▶ **Dataset entries**
- - - - - - -

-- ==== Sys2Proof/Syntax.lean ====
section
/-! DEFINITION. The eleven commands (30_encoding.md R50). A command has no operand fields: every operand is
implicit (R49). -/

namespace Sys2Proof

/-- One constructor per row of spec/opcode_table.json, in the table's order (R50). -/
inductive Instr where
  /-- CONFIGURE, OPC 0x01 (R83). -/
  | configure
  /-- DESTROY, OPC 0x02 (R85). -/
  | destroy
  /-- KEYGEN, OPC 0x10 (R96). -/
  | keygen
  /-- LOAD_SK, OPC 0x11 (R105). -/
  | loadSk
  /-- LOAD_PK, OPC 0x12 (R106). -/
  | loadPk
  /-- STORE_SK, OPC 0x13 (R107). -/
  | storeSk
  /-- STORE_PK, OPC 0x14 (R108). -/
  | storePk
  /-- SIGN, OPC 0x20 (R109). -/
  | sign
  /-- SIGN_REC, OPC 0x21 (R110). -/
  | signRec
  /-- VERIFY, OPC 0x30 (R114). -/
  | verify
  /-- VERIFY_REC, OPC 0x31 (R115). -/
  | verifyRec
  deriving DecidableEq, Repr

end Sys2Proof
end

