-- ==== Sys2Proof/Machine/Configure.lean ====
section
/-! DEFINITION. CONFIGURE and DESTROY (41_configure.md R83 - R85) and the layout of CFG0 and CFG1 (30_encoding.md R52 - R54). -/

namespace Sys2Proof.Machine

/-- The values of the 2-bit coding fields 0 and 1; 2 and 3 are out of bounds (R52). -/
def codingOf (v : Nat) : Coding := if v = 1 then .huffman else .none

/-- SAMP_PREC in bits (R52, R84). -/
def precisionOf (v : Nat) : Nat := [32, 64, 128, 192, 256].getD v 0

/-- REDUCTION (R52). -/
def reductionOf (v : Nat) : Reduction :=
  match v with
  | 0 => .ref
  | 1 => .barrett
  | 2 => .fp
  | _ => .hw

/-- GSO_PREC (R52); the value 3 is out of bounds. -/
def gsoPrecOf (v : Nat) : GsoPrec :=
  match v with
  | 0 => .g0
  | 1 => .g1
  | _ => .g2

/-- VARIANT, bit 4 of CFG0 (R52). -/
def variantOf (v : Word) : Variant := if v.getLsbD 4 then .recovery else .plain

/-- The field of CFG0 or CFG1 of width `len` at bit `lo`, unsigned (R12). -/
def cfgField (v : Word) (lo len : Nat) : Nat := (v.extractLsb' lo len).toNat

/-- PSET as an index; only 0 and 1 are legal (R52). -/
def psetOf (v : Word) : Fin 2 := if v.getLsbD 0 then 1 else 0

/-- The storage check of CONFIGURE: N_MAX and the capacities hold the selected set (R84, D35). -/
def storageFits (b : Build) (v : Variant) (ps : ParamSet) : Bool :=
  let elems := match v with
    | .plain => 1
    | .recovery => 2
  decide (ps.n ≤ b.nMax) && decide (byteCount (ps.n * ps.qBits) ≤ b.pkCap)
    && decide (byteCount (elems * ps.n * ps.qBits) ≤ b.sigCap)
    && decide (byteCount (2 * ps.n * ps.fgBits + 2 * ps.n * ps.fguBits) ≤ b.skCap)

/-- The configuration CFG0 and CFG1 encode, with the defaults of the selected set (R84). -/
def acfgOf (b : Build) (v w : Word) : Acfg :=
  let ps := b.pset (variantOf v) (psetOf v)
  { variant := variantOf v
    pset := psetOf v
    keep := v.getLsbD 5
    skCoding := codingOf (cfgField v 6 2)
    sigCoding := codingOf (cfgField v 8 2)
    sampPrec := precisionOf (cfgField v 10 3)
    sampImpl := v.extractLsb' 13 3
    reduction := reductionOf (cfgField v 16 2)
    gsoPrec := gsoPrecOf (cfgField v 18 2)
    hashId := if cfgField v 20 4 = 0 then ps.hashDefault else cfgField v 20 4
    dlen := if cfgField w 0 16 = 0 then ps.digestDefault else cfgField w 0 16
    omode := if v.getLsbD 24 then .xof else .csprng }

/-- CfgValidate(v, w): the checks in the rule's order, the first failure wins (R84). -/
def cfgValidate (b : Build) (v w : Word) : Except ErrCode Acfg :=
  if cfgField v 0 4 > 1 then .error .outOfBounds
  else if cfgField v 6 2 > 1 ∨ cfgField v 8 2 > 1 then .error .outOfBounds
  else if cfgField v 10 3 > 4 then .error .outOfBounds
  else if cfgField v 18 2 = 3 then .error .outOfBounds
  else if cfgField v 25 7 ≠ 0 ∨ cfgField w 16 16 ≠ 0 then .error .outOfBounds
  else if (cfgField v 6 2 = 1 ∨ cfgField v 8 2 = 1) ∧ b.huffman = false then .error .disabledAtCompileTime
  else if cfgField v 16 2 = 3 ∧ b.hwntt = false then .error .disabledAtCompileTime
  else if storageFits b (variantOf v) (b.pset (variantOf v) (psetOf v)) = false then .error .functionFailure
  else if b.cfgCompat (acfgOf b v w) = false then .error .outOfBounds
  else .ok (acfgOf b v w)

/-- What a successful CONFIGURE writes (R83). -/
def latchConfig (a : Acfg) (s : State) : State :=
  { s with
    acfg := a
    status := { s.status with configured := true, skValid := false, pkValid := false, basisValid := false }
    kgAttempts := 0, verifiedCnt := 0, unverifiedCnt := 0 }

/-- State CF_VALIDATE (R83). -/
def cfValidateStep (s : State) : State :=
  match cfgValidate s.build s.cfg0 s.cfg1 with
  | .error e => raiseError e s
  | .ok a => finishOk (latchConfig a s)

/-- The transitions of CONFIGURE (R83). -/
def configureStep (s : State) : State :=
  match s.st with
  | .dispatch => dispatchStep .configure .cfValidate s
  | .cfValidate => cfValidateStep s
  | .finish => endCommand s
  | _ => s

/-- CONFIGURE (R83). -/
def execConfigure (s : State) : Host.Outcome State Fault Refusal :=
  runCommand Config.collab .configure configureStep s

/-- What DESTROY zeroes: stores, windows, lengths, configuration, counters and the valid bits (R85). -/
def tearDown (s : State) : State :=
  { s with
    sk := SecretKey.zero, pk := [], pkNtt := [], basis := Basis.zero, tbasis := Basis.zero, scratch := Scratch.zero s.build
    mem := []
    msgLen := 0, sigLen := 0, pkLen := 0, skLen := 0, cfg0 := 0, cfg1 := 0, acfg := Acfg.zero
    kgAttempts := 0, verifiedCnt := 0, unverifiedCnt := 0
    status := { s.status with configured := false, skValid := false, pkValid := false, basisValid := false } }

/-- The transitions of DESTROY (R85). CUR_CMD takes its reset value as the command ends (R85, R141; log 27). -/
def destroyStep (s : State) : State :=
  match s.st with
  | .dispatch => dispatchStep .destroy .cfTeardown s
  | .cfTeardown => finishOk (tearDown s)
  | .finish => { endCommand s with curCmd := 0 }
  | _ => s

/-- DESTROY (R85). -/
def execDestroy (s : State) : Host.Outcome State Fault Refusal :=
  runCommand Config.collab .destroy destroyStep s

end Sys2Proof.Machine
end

- - - - - - -

▶ **Task instructions**
Which lines of the data include the string "cfTeardown"? Copy each of them.

▶ **Finished exercise**
  | .dispatch => dispatchStep .destroy .cfTeardown s
  | .cfTeardown => finishOk (tearDown s)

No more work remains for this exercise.